-- ==== Sys2Proof/Machine/Walk.lean ====
section
/-! DEFINITION. Crossings (R15 to R17): the boundaries a head can cross, the order it takes them in, and its walk. -/

namespace Sys2Proof.Machine

/-! ### Boundaries (R15) -/

/-- A region boundary lies at an angle: "an end of CPR is the angle 0". -/
def ZoneMap.boundary (z : ZoneMap) (cpr a : Nat) : Bool :=
  z.rows.toList.any fun r => r.valid && (r.start == a || r.stop % cpr == a)

/-- The ANGLE end of the current segment lies at an angle; an end parameter at or behind the segment's start angle is
not crossed (R54). -/
def Head.angleEndAt (c : Head) (a : Nat) : Bool :=
  c.inPhase .active &&
  match c.work, c.startAngle with
  | some w, some θ => w.record.ending == .angle && w.record.param == a && θ < a
  | _, _ => false

/-- The deadline of the current segment: of the segment as read at its start, or of the pinned slot's record. -/
def State.deadline (s : State) (c : Head) : Option Nat :=
  match c.work, c.pin with
  | some w, _ => some w.record.deadline
  | none, some p =>
    if hi : c.segIndex < 12 then some ((s.slot p.slot).cells[c.segIndex]).record.deadline else none
  | none, none => none

/-- The deadline of the current segment lies at an angle and has not been crossed (R54). -/
def State.deadlineAt (s : State) (c : Head) (a : Nat) : Bool :=
  c.state == .running && c.phase.isSome && !c.deadlineMet && s.deadline c == some a

/-- A start point lies at an angle, for a head that stood at the angle before it: zone start + entry guard of the
region it stands in, or last-valve-closed angle + changeover gap. -/
def State.startPointAt (s : State) (c : Head) (a : Nat) : Bool :=
  let before := (a + s.tracker.cpr - 1) % s.tracker.cpr
  c.inPhase .pending &&
  ((match s.zones.region before with
    | some r => before < r.start + r.guard && r.start + r.guard == a
    | none => false) ||
   (match c.lastClosed with
    | some (closed, _) => closed + s.zones.gapAt closed == a
    | none => false))

/-- The ramp point of the current segment lies at an angle (R52). -/
def Head.rampPointAt (c : Head) (a : Nat) : Bool :=
  c.inPhase .active &&
  match c.work, c.rampPos with
  | some w, some r => w.record.kind.fills && c.valves.l < w.record.aperture && r + w.record.interval == a
  | _, _ => false

/-- Θs or Θd lies at an angle: "while set". -/
def setAngleAt (item a : Nat) : Bool := item != 0 && item == a

/-! ### What a head does at each boundary -/

/-- A region boundary (R55). -/
def State.regionCrossing (s : State) (h : HeadId) (a : Nat) : State :=
  if (s.head h).inPhase .active then
    match (s.head h).work with
    | some w => if s.zones.permits a w.record.kind then s else s.zoneCut h w a
    | none => s
  else s

/-- The ANGLE end (R54). -/
def State.angleEnd (s : State) (h : HeadId) (a : Nat) : State :=
  match (s.head h).work with
  | some w => s.endSegment h w a
  | none => s

/-- The deadline (R54): DEADLINE SEGMENT; "having been crossed, is not met again in the cycle". -/
def State.deadlineCrossing (s : State) (h : HeadId) : State :=
  (s.updHead h fun c => { c with deadlineMet := true }).raiseHead h .deadlineSegment

/-- A ramp step (R52); it posts no exchange. -/
def State.rampStep (s : State) (h : HeadId) (a : Nat) : State :=
  match (s.head h).work with
  | some w =>
    s.updHead h fun c =>
      { c with
        valves := { c.valves with l := min (c.valves.l + w.record.step) w.record.aperture }
        rampPos := some a }
  | none => s

/-! ### One angle of a walk (R16) -/

/-- A boundary is taken: one event for the head, followed by a start test where it is RUNNING with a PENDING segment
(R16, R50). -/
def State.takeBoundary (s : State) (h : HeadId) (a : Nat) (present : Bool) (effect : State → State) : State :=
  if present then s.headEvent h fun s => (effect s).pendingTest h (some a) else s

/-- The boundaries of a head at an angle, in the order of R16. A boundary of a segment is taken when it was present at
the arrival at the angle, for the same segment, and still is at its turn. -/
def State.takeAngle (s : State) (h : HeadId) (a : Nat) (pos : Pos) : State :=
  let c := s.head h
  let same := fun s : State => (s.head h).segIndex == c.segIndex
  let deadline := s.deadlineAt c a
  let start := s.startPointAt c a
  let s := s.takeBoundary h a (s.zones.boundary s.tracker.cpr a) fun s => s.regionCrossing h a
  let s := s.takeBoundary h a (c.angleEndAt a && same s && (s.head h).angleEndAt a) fun s => s.angleEnd h a
  let s := s.takeBoundary h a (deadline && same s && s.deadlineAt (s.head h) a) fun s => s.deadlineCrossing h
  let s := s.takeBoundary h a (start && same s && s.startPointAt (s.head h) a) id
  let s := s.takeBoundary h a (c.rampPointAt a && same s && (s.head h).rampPointAt a) fun s => s.rampStep h a
  let s := s.takeBoundary h a (setAngleAt s.zones.seatEnd a) fun s => s.seatWindowEnd h
  let s := s.takeBoundary h a (setAngleAt s.zones.dischargeAngle a) fun s => s.dischargeCrossing h pos
  s.takeBoundary h a (a == 0) fun s => s.infeedCrossing h pos

/-- The position one count further (00_scope.md). -/
def Pos.next (cpr : Nat) (p : Pos) : Pos :=
  if p.count + 1 < cpr then ⟨p.rev, p.count + 1⟩ else ⟨(p.rev + 1) % 65536, 0⟩

/-- A head's walk of a number of counts from a cycle angle at a position (R16). -/
def State.walkHead (h : HeadId) : Nat → Nat → Pos → State → State
  | 0, _, _, s => s
  | n + 1, θ, p, s =>
    let θ := (θ + 1) % s.tracker.cpr
    let p := p.next s.tracker.cpr
    State.walkHead h n θ p (s.takeAngle h θ p)

/-- Every enrolled head takes its crossings of an advance from an old position (R7, R10, R16). -/
def State.walkAll (s : State) (old : Pos) (counts : Nat) : State :=
  s.headOrder.foldl
    (fun s h =>
      match (s.head h).offset with
      | some o =>
        if (s.head h).enrolled then State.walkHead h counts (cycleAngleAt s.tracker.cpr old.count o) old s else s
      | none => s) s

end Sys2Proof.Machine
end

YOUR ASSIGNMENT:
Every line of the material above must be set down again exactly.

FINISHED TASK:
-- ==== Sys2Proof/Machine/Walk.lean ====
section
/-! DEFINITION. Crossings (R15 to R17): the boundaries a head can cross, the order it takes them in, and its walk. -/

namespace Sys2Proof.Machine

/-! ### Boundaries (R15) -/

/-- A region boundary lies at an angle: "an end of CPR is the angle 0". -/
def ZoneMap.boundary (z : ZoneMap) (cpr a : Nat) : Bool :=
  z.rows.toList.any fun r => r.valid && (r.start == a || r.stop % cpr == a)

/-- The ANGLE end of the current segment lies at an angle; an end parameter at or behind the segment's start angle is
not crossed (R54). -/
def Head.angleEndAt (c : Head) (a : Nat) : Bool :=
  c.inPhase .active &&
  match c.work, c.startAngle with
  | some w, some θ => w.record.ending == .angle && w.record.param == a && θ < a
  | _, _ => false

/-- The deadline of the current segment: of the segment as read at its start, or of the pinned slot's record. -/
def State.deadline (s : State) (c : Head) : Option Nat :=
  match c.work, c.pin with
  | some w, _ => some w.record.deadline
  | none, some p =>
    if hi : c.segIndex < 12 then some ((s.slot p.slot).cells[c.segIndex]).record.deadline else none
  | none, none => none

/-- The deadline of the current segment lies at an angle and has not been crossed (R54). -/
def State.deadlineAt (s : State) (c : Head) (a : Nat) : Bool :=
  c.state == .running && c.phase.isSome && !c.deadlineMet && s.deadline c == some a

/-- A start point lies at an angle, for a head that stood at the angle before it: zone start + entry guard of the
region it stands in, or last-valve-closed angle + changeover gap. -/
def State.startPointAt (s : State) (c : Head) (a : Nat) : Bool :=
  let before := (a + s.tracker.cpr - 1) % s.tracker.cpr
  c.inPhase .pending &&
  ((match s.zones.region before with
    | some r => before < r.start + r.guard && r.start + r.guard == a
    | none => false) ||
   (match c.lastClosed with
    | some (closed, _) => closed + s.zones.gapAt closed == a
    | none => false))

/-- The ramp point of the current segment lies at an angle (R52). -/
def Head.rampPointAt (c : Head) (a : Nat) : Bool :=
  c.inPhase .active &&
  match c.work, c.rampPos with
  | some w, some r => w.record.kind.fills && c.valves.l < w.record.aperture && r + w.record.interval == a
  | _, _ => false

/-- Θs or Θd lies at an angle: "while set". -/
def setAngleAt (item a : Nat) : Bool := item != 0 && item == a

/-! ### What a head does at each boundary -/

/-- A region boundary (R55). -/
def State.regionCrossing (s : State) (h : HeadId) (a : Nat) : State :=
  if (s.head h).inPhase .active then
    match (s.head h).work with
    | some w => if s.zones.permits a w.record.kind then s else s.zoneCut h w a
    | none => s
  else s

/-- The ANGLE end (R54). -/
def State.angleEnd (s : State) (h : HeadId) (a : Nat) : State :=
  match (s.head h).work with
  | some w => s.endSegment h w a
  | none => s

/-- The deadline (R54): DEADLINE SEGMENT; "having been crossed, is not met again in the cycle". -/
def State.deadlineCrossing (s : State) (h : HeadId) : State :=
  (s.updHead h fun c => { c with deadlineMet := true }).raiseHead h .deadlineSegment

/-- A ramp step (R52); it posts no exchange. -/
def State.rampStep (s : State) (h : HeadId) (a : Nat) : State :=
  match (s.head h).work with
  | some w =>
    s.updHead h fun c =>
      { c with
        valves := { c.valves with l := min (c.valves.l + w.record.step) w.record.aperture }
        rampPos := some a }
  | none => s

/-! ### One angle of a walk (R16) -/

/-- A boundary is taken: one event for the head, followed by a start test where it is RUNNING with a PENDING segment
(R16, R50). -/
def State.takeBoundary (s : State) (h : HeadId) (a : Nat) (present : Bool) (effect : State → State) : State :=
  if present then s.headEvent h fun s => (effect s).pendingTest h (some a) else s

/-- The boundaries of a head at an angle, in the order of R16. A boundary of a segment is taken when it was present at
the arrival at the angle, for the same segment, and still is at its turn. -/
def State.takeAngle (s : State) (h : HeadId) (a : Nat) (pos : Pos) : State :=
  let c := s.head h
  let same := fun s : State => (s.head h).segIndex == c.segIndex
  let deadline := s.deadlineAt c a
  let start := s.startPointAt c a
  let s := s.takeBoundary h a (s.zones.boundary s.tracker.cpr a) fun s => s.regionCrossing h a
  let s := s.takeBoundary h a (c.angleEndAt a && same s && (s.head h).angleEndAt a) fun s => s.angleEnd h a
  let s := s.takeBoundary h a (deadline && same s && s.deadlineAt (s.head h) a) fun s => s.deadlineCrossing h
  let s := s.takeBoundary h a (start && same s && s.startPointAt (s.head h) a) id
  let s := s.takeBoundary h a (c.rampPointAt a && same s && (s.head h).rampPointAt a) fun s => s.rampStep h a
  let s := s.takeBoundary h a (setAngleAt s.zones.seatEnd a) fun s => s.seatWindowEnd h
  let s := s.takeBoundary h a (setAngleAt s.zones.dischargeAngle a) fun s => s.dischargeCrossing h pos
  s.takeBoundary h a (a == 0) fun s => s.infeedCrossing h pos

/-- The position one count further (00_scope.md). -/
def Pos.next (cpr : Nat) (p : Pos) : Pos :=
  if p.count + 1 < cpr then ⟨p.rev, p.count + 1⟩ else ⟨(p.rev + 1) % 65536, 0⟩

/-- A head's walk of a number of counts from a cycle angle at a position (R16). -/
def State.walkHead (h : HeadId) : Nat → Nat → Pos → State → State
  | 0, _, _, s => s
  | n + 1, θ, p, s =>
    let θ := (θ + 1) % s.tracker.cpr
    let p := p.next s.tracker.cpr
    State.walkHead h n θ p (s.takeAngle h θ p)

/-- Every enrolled head takes its crossings of an advance from an old position (R7, R10, R16). -/
def State.walkAll (s : State) (old : Pos) (counts : Nat) : State :=
  s.headOrder.foldl
    (fun s h =>
      match (s.head h).offset with
      | some o =>
        if (s.head h).enrolled then State.walkHead h counts (cycleAngleAt s.tracker.cpr old.count o) old s else s
      | none => s) s

end Sys2Proof.Machine
end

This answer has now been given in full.